In general, it is not advisable to use classical database search engines for the comprehensive study of PTMs. In MASCOT searches, the use of Percolator is essential when this kind of search engine is applied. However, only a small number of PTMs can be investigated because even with the use of Percolator, when more than three modifications were included in a search, fewer peptides were identified (see the Supporting Information Figure S1). In the case of MASCOT without Percolator, considering each additional PTM (starting with the first) leads to a further decrease in the number of identified peptides. MaxQuant results show similarities to those of MASCOT with Percolator; however, the inclusion of additional modifications increases the search time drastically.

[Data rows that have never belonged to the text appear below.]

-- ==== Sys2Proof/Laws/Brackets.lean ====
section
/-! SUPPORT. Laws/Brackets.lean: what a statement of a request's program leaves alone besides what SameOutside says, and
that a statement's expansion ends where the bracket position says it ends (20_memory.md R47). -/

namespace Sys2Proof.Machine

/-- The bracket position after what is left of a program. -/
def bracketAfter (ms : List Micro) (b : Bracket) : Bracket := ms.foldl Bracket.afterMicro b

theorem bracketAfter_append (ms ns : List Micro) (b : Bracket) :
    bracketAfter (ms ++ ns) b = bracketAfter ns (bracketAfter ms b) := List.foldl_append ..

/-- A broken trace stays broken. -/
theorem bracketAfter_broken (ms : List Micro) : bracketAfter ms .broken = .broken := by
  induction ms with
  | nil => rfl
  | cons m ms ih =>
    have h : Bracket.afterMicro .broken m = .broken := by cases m <;> rfl
    rw [bracketAfter, List.foldl_cons, h]
    exact ih

theorem bracketAfter_emits (es : List Event) (b : Bracket) : bracketAfter (emits es) b = es.foldl Bracket.after b := by
  induction es generalizing b with
  | nil => rfl
  | cons e es ih => exact ih _

theorem bracketOf_append (es : List Event) (e : Event) : bracketOf (es ++ [e]) = (bracketOf es).after e := by
  simp [bracketOf]

/-- One-byte transactions begin and end outside a bracket. -/
theorem transactions_brackets (bs : List (Level × Byte)) : (transactions bs).foldl Bracket.after .closed = .closed := by
  induction bs with
  | nil => rfl
  | cons b bs ih => simpa [transactions, Bracket.after] using ih

/-- What a statement other than Emit leaves alone in the output and the consumer; a source byte can only be taken away. -/
structure Quiet (s t : State) : Prop where
  out : t.out = s.out
  selOpen : t.selOpen = s.selOpen
  dcLevel : t.dcLevel = s.dcLevel
  consumer : t.consumer = s.consumer
  xferBusy : t.xferBusy = s.xferBusy
  srcq : t.srcq <:+ s.srcq

theorem Quiet.refl (s : State) : Quiet s s := ⟨rfl, rfl, rfl, rfl, rfl, List.suffix_rfl⟩

theorem State.setWindow_quiet (s : State) (x y w h : Nat) (next : Nat → List Micro) :
    Quiet s (s.setWindow x y w h next) := by
  unfold State.setWindow
  split <;> exact ⟨rfl, rfl, rfl, rfl, rfl, List.suffix_rfl⟩

theorem State.micro_quiet {m : Micro} (s : State) (hm : ∀ e, m ≠ .emit e) : Quiet s (s.micro m) := by
  have taken : ∀ {b : Byte} {t u : State}, s.srcRead = some (b, t) → u.out = t.out → u.selOpen = t.selOpen →
      u.dcLevel = t.dcLevel → u.consumer = t.consumer → u.xferBusy = t.xferBusy → u.srcq = t.srcq → Quiet s u := by
    intro b t u hr h1 h2 h3 h4 h5 h6
    obtain ⟨hq, ht⟩ := State.srcRead_eq hr
    rw [ht] at h1 h2 h3 h4 h5
    exact ⟨h1, h2, h3, h4, h5, by rw [h6, hq]; exact List.suffix_cons _ _⟩
  cases m with
  | emit e => exact absurd rfl (hm e)
  | setWindow x y w h => rw [State.micro]; exact s.setWindow_quiet ..
  | fillRect x y w h v => rw [State.micro]; exact s.setWindow_quiet ..
  | pixels v =>
    simp only [State.micro, State.pixels]
    split <;> exact ⟨rfl, rfl, rfl, rfl, rfl, List.suffix_rfl⟩
  | imageBytes =>
    simp only [State.micro, State.imageBytes]
    split
    · exact .refl s
    · split
      · exact ⟨rfl, rfl, rfl, rfl, rfl, List.suffix_rfl⟩
      · next hr => exact taken hr rfl rfl rfl rfl rfl rfl
  | drain =>
    simp only [State.micro, State.drain]
    split
    · exact .refl s
    · split
      · exact ⟨rfl, rfl, rfl, rfl, rfl, List.suffix_rfl⟩
      · next hr => exact taken hr rfl rfl rfl rfl rfl rfl
  | chars fg bg sc =>
    simp only [State.micro, State.chars]
    split
    · exact .refl s
    · split
      · exact ⟨rfl, rfl, rfl, rfl, rfl, List.suffix_rfl⟩
      · next hr =>
        unfold State.char
        split_ifs <;> exact taken hr rfl rfl rfl rfl rfl rfl
  | _ => exact ⟨rfl, rfl, rfl, rfl, rfl, List.suffix_rfl⟩

/-- When what is left after a statement ends outside a bracket from where the statement's own end is, then so does what is
left once the statement has been executed. -/
theorem State.micro_brackets {m : Micro} (s : State) {b : Bracket} (hm : ∀ e, m ≠ .emit e)
    (h : bracketAfter s.todo (b.afterMicro m) = .closed) : bracketAfter (s.micro m).todo b = .closed := by
  have guarded : ∀ {p : Prop} [Decidable p] {c : Bracket}, bracketAfter s.todo (if p then c else .broken) = .closed → p := by
    intro p _ c h
    by_contra hp
    rw [if_neg hp, bracketAfter_broken] at h
    cases h
  have window : ∀ x y w h (next : Nat → List Micro), bracketAfter s.todo .closed = .closed →
      (∀ n, bracketAfter (next n) .closed = .closed) → bracketAfter (s.setWindow x y w h next).todo .closed = .closed := by
    intro x y w h next hs hn
    unfold State.setWindow
    split
    · exact hs
    · simp only [State.push, State.withTodo, State.loadWindow]
      rw [bracketAfter_append, bracketAfter_append, bracketAfter_emits, windowEvents_eq, transactions_brackets, hn, hs]
  cases m with
  | emit e => exact absurd rfl (hm e)
  | setWindow x y w hh =>
    obtain rfl := guarded h
    rw [State.micro]
    exact window _ _ _ _ _ h fun n => rfl
  | fillRect x y w hh v =>
    obtain rfl := guarded h
    rw [State.micro]
    exact window _ _ _ _ _ h fun n => rfl
  | pixels v =>
    obtain rfl := guarded h
    simp only [State.micro, State.pixels]
    split <;> exact h
  | imageBytes =>
    obtain rfl := guarded h
    simp only [State.micro, State.imageBytes]
    split
    · exact h
    · split
      · exact h
      · next hr => obtain ⟨-, hr⟩ := State.srcRead_eq hr; rw [hr]; exact h
  | drain =>
    obtain rfl := guarded h
    simp only [State.micro, State.drain]
    split
    · exact h
    · split
      · exact h
      · next hr => obtain ⟨-, hr⟩ := State.srcRead_eq hr; rw [hr]; exact h
  | chars fg bg sc =>
    obtain rfl := guarded h
    simp only [State.micro, State.chars]
    split
    · exact h
    · split
      · exact h
      · next hr =>
        obtain ⟨-, hr⟩ := State.srcRead_eq hr
        rw [hr]
        unfold State.char
        split_ifs <;> exact h
  | glyph c x y fg bg sc => obtain rfl := guarded h; exact h
  | column c x y fg bg sc col => obtain rfl := guarded h; exact h
  | cell x y fg bg sc row => obtain rfl := guarded h; exact h
  | _ => exact h

end Sys2Proof.Machine
end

The inclusion of two additional PTMs in a search (4 instead of 2) nearly doubled the required time for the search, increasing it from 3 to 4 h, depending on the particular modifications, to 5–8 h.

Conclusions

In the case of unknown samples, considering PTMs is an iterative procedure. First, one has to determine which PTMs are present in the sample (for example, using so-called “open searches”21). Second, determining (e.g., based on the number of identified peptides) the approximate frequency of the PTMs in the sample (or in a series of samples). Last, based on the results of this paper, one can decide which PTMs should be included in the proteomic analysis.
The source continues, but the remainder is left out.